Колодец стоит почти на том же месте, да и его я не узнаю. В моем детстве он стоял в небольшой, вытоптанной ложбинке, а нынче одиноко  стоит на  холмике. Подсыпали ли под колодец в ложбинку несколько машин земли, обтоптали ли ее со всех сторон тысячи, сотни тысяч ног — не знаю, Скорее что именно так.
Сел на незнакомую мне, уже шершавую и древнюю, почерневшую скамейку, которую неизвестно сколько десятилетий, ненастья били. Вытянул сигарету, закурил. В анналах памяти  как-то мгновенно вспомнилось стихотворение,  которое начал писать еще в детстве.

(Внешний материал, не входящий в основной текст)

-- ==== Sys2Proof/Laws/State.lean ====
section
/-! SUPPORT. One lemma per field per update of State, so that no later proof unfolds a record update. -/

namespace Sys2Proof.Machine

@[simp] theorem isRefusal_done : HostReply.done.isRefusal = false := rfl
@[simp] theorem isRefusal_noAccess : HostReply.noAccess.isRefusal = false := rfl
@[simp] theorem isRefusal_value (v : Byte) : (HostReply.value v).isRefusal = false := rfl
@[simp] theorem isRefusal_refusal (r : RefuseReason) : (HostReply.refusal r).isRefusal = true := rfl
@[simp] theorem isRefusal_noValue (f : ReadFault) : (HostReply.noValue f).isRefusal = false := rfl
@[simp] theorem isNoValue_done : HostReply.done.isNoValue = false := rfl
@[simp] theorem isNoValue_noAccess : HostReply.noAccess.isNoValue = false := rfl
@[simp] theorem isNoValue_value (v : Byte) : (HostReply.value v).isNoValue = false := rfl
@[simp] theorem isNoValue_refusal (r : RefuseReason) : (HostReply.refusal r).isNoValue = false := rfl
@[simp] theorem isNoValue_noValue (f : ReadFault) : (HostReply.noValue f).isNoValue = true := rfl


@[simp] theorem respond_phase (r : HostReply) (s : State) : (respond r s).phase = s.phase := rfl
@[simp] theorem respond_kind (r : HostReply) (s : State) : (respond r s).kind = s.kind := rfl
@[simp] theorem respond_txFrame (r : HostReply) (s : State) : (respond r s).txFrame = s.txFrame := rfl
@[simp] theorem respond_latId (r : HostReply) (s : State) : (respond r s).latId = s.latId := rfl
@[simp] theorem respond_latLen (r : HostReply) (s : State) : (respond r s).latLen = s.latLen := rfl
@[simp] theorem respond_cmdId (r : HostReply) (s : State) : (respond r s).cmdId = s.cmdId := rfl
@[simp] theorem respond_cmdInstr (r : HostReply) (s : State) : (respond r s).cmdInstr = s.cmdInstr := rfl
@[simp] theorem respond_cmdNparams (r : HostReply) (s : State) : (respond r s).cmdNparams = s.cmdNparams := rfl
@[simp] theorem respond_txParam (r : HostReply) (s : State) : (respond r s).txParam = s.txParam := rfl
@[simp] theorem respond_result (r : HostReply) (s : State) : (respond r s).result = s.result := rfl
@[simp] theorem respond_rspValid (r : HostReply) (s : State) : (respond r s).rspValid = s.rspValid := rfl
@[simp] theorem respond_rspId (r : HostReply) (s : State) : (respond r s).rspId = s.rspId := rfl
@[simp] theorem respond_rspError (r : HostReply) (s : State) : (respond r s).rspError = s.rspError := rfl
@[simp] theorem respond_rspNparams (r : HostReply) (s : State) : (respond r s).rspNparams = s.rspNparams := rfl
@[simp] theorem respond_rxParam (r : HostReply) (s : State) : (respond r s).rxParam = s.rxParam := rfl
@[simp] theorem respond_refused (r : HostReply) (s : State) : (respond r s).refused = (s.refused || r.isRefusal) := rfl
@[simp] theorem respond_faulted (r : HostReply) (s : State) : (respond r s).faulted = (s.faulted || r.isNoValue) := rfl
@[simp] theorem respond_hostReply (r : HostReply) (s : State) : (respond r s).hostReply = r := rfl
@[simp] theorem respond_inputs (r : HostReply) (s : State) : (respond r s).inputs = s.inputs := rfl

@[simp] theorem refuse_phase (r : RefuseReason) (s : State) : (refuse r s).phase = s.phase := rfl
@[simp] theorem refuse_kind (r : RefuseReason) (s : State) : (refuse r s).kind = s.kind := rfl
@[simp] theorem refuse_txFrame (r : RefuseReason) (s : State) : (refuse r s).txFrame = s.txFrame := rfl
@[simp] theorem refuse_latId (r : RefuseReason) (s : State) : (refuse r s).latId = s.latId := rfl
@[simp] theorem refuse_latLen (r : RefuseReason) (s : State) : (refuse r s).latLen = s.latLen := rfl
@[simp] theorem refuse_cmdId (r : RefuseReason) (s : State) : (refuse r s).cmdId = s.cmdId := rfl
@[simp] theorem refuse_cmdInstr (r : RefuseReason) (s : State) : (refuse r s).cmdInstr = s.cmdInstr := rfl
@[simp] theorem refuse_cmdNparams (r : RefuseReason) (s : State) : (refuse r s).cmdNparams = s.cmdNparams := rfl
@[simp] theorem refuse_txParam (r : RefuseReason) (s : State) : (refuse r s).txParam = s.txParam := rfl
@[simp] theorem refuse_result (r : RefuseReason) (s : State) : (refuse r s).result = s.result := rfl
@[simp] theorem refuse_rspValid (r : RefuseReason) (s : State) : (refuse r s).rspValid = s.rspValid := rfl
@[simp] theorem refuse_rspId (r : RefuseReason) (s : State) : (refuse r s).rspId = s.rspId := rfl
@[simp] theorem refuse_rspError (r : RefuseReason) (s : State) : (refuse r s).rspError = s.rspError := rfl
@[simp] theorem refuse_rspNparams (r : RefuseReason) (s : State) : (refuse r s).rspNparams = s.rspNparams := rfl
@[simp] theorem refuse_rxParam (r : RefuseReason) (s : State) : (refuse r s).rxParam = s.rxParam := rfl
@[simp] theorem refuse_refused (r : RefuseReason) (s : State) :
    (refuse r s).refused = true := by simp [refuse, respond, HostReply.isRefusal, HostReply.isNoValue]
@[simp] theorem refuse_faulted (r : RefuseReason) (s : State) :
    (refuse r s).faulted = s.faulted := by simp [refuse, respond, HostReply.isRefusal, HostReply.isNoValue]
@[simp] theorem refuse_hostReply (r : RefuseReason) (s : State) : (refuse r s).hostReply = .refusal r := rfl
@[simp] theorem refuse_inputs (r : RefuseReason) (s : State) : (refuse r s).inputs = s.inputs := rfl

@[simp] theorem finish_phase (r : Result) (s : State) : (finish r s).phase = .idle := rfl
@[simp] theorem finish_kind (r : Result) (s : State) : (finish r s).kind = s.kind := rfl
@[simp] theorem finish_txFrame (r : Result) (s : State) : (finish r s).txFrame = s.txFrame := rfl
@[simp] theorem finish_latId (r : Result) (s : State) : (finish r s).latId = s.latId := rfl
@[simp] theorem finish_latLen (r : Result) (s : State) : (finish r s).latLen = s.latLen := rfl
@[simp] theorem finish_cmdId (r : Result) (s : State) : (finish r s).cmdId = s.cmdId := rfl
@[simp] theorem finish_cmdInstr (r : Result) (s : State) : (finish r s).cmdInstr = s.cmdInstr := rfl
@[simp] theorem finish_cmdNparams (r : Result) (s : State) : (finish r s).cmdNparams = s.cmdNparams := rfl
@[simp] theorem finish_txParam (r : Result) (s : State) : (finish r s).txParam = s.txParam := rfl
@[simp] theorem finish_result (r : Result) (s : State) : (finish r s).result = r := rfl
@[simp] theorem finish_rspValid (r : Result) (s : State) : (finish r s).rspValid = s.rspValid := rfl
@[simp] theorem finish_rspId (r : Result) (s : State) : (finish r s).rspId = s.rspId := rfl
@[simp] theorem finish_rspError (r : Result) (s : State) : (finish r s).rspError = s.rspError := rfl
@[simp] theorem finish_rspNparams (r : Result) (s : State) : (finish r s).rspNparams = s.rspNparams := rfl
@[simp] theorem finish_rxParam (r : Result) (s : State) : (finish r s).rxParam = s.rxParam := rfl
@[simp] theorem finish_refused (r : Result) (s : State) : (finish r s).refused = s.refused := rfl
@[simp] theorem finish_faulted (r : Result) (s : State) : (finish r s).faulted = s.faulted := rfl
@[simp] theorem finish_hostReply (r : Result) (s : State) : (finish r s).hostReply = s.hostReply := rfl
@[simp] theorem finish_inputs (r : Result) (s : State) : (finish r s).inputs = s.inputs := rfl

@[simp] theorem setCmdId_phase (v : Byte) (s : State) : (setCmdId v s).phase = s.phase := rfl
@[simp] theorem setCmdId_kind (v : Byte) (s : State) : (setCmdId v s).kind = s.kind := rfl
@[simp] theorem setCmdId_txFrame (v : Byte) (s : State) : (setCmdId v s).txFrame = s.txFrame := rfl
@[simp] theorem setCmdId_latId (v : Byte) (s : State) : (setCmdId v s).latId = s.latId := rfl
@[simp] theorem setCmdId_latLen (v : Byte) (s : State) : (setCmdId v s).latLen = s.latLen := rfl
@[simp] theorem setCmdId_cmdId (v : Byte) (s : State) : (setCmdId v s).cmdId = v := rfl
@[simp] theorem setCmdId_cmdInstr (v : Byte) (s : State) : (setCmdId v s).cmdInstr = s.cmdInstr := rfl
@[simp] theorem setCmdId_cmdNparams (v : Byte) (s : State) : (setCmdId v s).cmdNparams = s.cmdNparams := rfl
@[simp] theorem setCmdId_txParam (v : Byte) (s : State) : (setCmdId v s).txParam = s.txParam := rfl
@[simp] theorem setCmdId_result (v : Byte) (s : State) : (setCmdId v s).result = s.result := rfl
@[simp] theorem setCmdId_rspValid (v : Byte) (s : State) : (setCmdId v s).rspValid = s.rspValid := rfl
@[simp] theorem setCmdId_rspId (v : Byte) (s : State) : (setCmdId v s).rspId = s.rspId := rfl
@[simp] theorem setCmdId_rspError (v : Byte) (s : State) : (setCmdId v s).rspError = s.rspError := rfl
@[simp] theorem setCmdId_rspNparams (v : Byte) (s : State) : (setCmdId v s).rspNparams = s.rspNparams := rfl
@[simp] theorem setCmdId_rxParam (v : Byte) (s : State) : (setCmdId v s).rxParam = s.rxParam := rfl
@[simp] theorem setCmdId_refused (v : Byte) (s : State) : (setCmdId v s).refused = s.refused := rfl
@[simp] theorem setCmdId_faulted (v : Byte) (s : State) : (setCmdId v s).faulted = s.faulted := rfl
@[simp] theorem setCmdId_hostReply (v : Byte) (s : State) : (setCmdId v s).hostReply = s.hostReply := rfl
@[simp] theorem setCmdId_inputs (v : Byte) (s : State) : (setCmdId v s).inputs = s.inputs := rfl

Именно у этого колодца,  вода в котором самой вкусной была, и осталась для меня и до сих пор такой же. Какова она сейчас, не знаю, и рад, что не попробовал ее нынче — может и разочаровала бы… Ведь сколько времени миновало! Тогда мы переезжали на другое место жительства.

Забыть бы все:
Обиду, боль, усталость,
Забыть о том,
Что где-то и меня
настигнет, старость…
Забыть дорогу эту,
Забыть и улицу родную,
Забыть вот этот дом,
Который, может быть,
Пойдет на слом…
Забыть колодец,
С него уже воды не пить,
Поскольку буду
Где-то в новом месте жить…

Ошалело забилось сердце в груди: вспомнила ли родная улица обо мне? Может и вспомнила, а дальше будет ли помнить, время покажет, и к тем, возможно корявым, юношеским строкам добавилось еще несколько, опять, таких же корявых, но написанных у родного и в то же время уже почти чужого колодца.

Миновало лет немало
Родного дома уж не стало.
И улица со временем
Меня забудет,
Поскольку детства улицы
Уж никогда не будет!

Родная улица Таврическая, возможно этим меня упрекала, а, может, хотел я этого, или нет, но и  мстила, поскольку я изменил ей. И не простит мне родная улица, и, возможно, будет  мстить до  тех пор, пока я опять не стану на ней жить. Но этого, к сожалению, никогда уже не будет. Я с болью пишу об этом, но что я могу сделать? Улица моего детства стала совсем другой. Я практически не узнаю ее.
Два мальчика едут на велосипедиках. Вишни, все в цвету, аккуратненькими рядами стоят у домов, и кажется, что на мою, а мою ли улицу, пришли «белые ночи». И тут же подумал, не для меня они, поскольку на улице моего детства вишен не было, и никогда не было «белых ночей". Да, возможно, она стала краше, и дома ее оделись в панцирь из кирпича, и деревья растут на ней уже не те... Но стала ли она не для меня краше? Для тех, кто проживает на ней сейчас, конечно да. Понятно, улица моего детства нужна другим. Тем, кто живет на ней сейчас. Спасибо ей за это. Мне же она оставила лишь щемящую боль и  отчаяние.
Не покидайте родительских домов, люди!
Не оставляйте своих родителей в одиночестве!
Вам не простит все это ВРЕМЯ. Непрестанный и самый жестокий на Земле судья.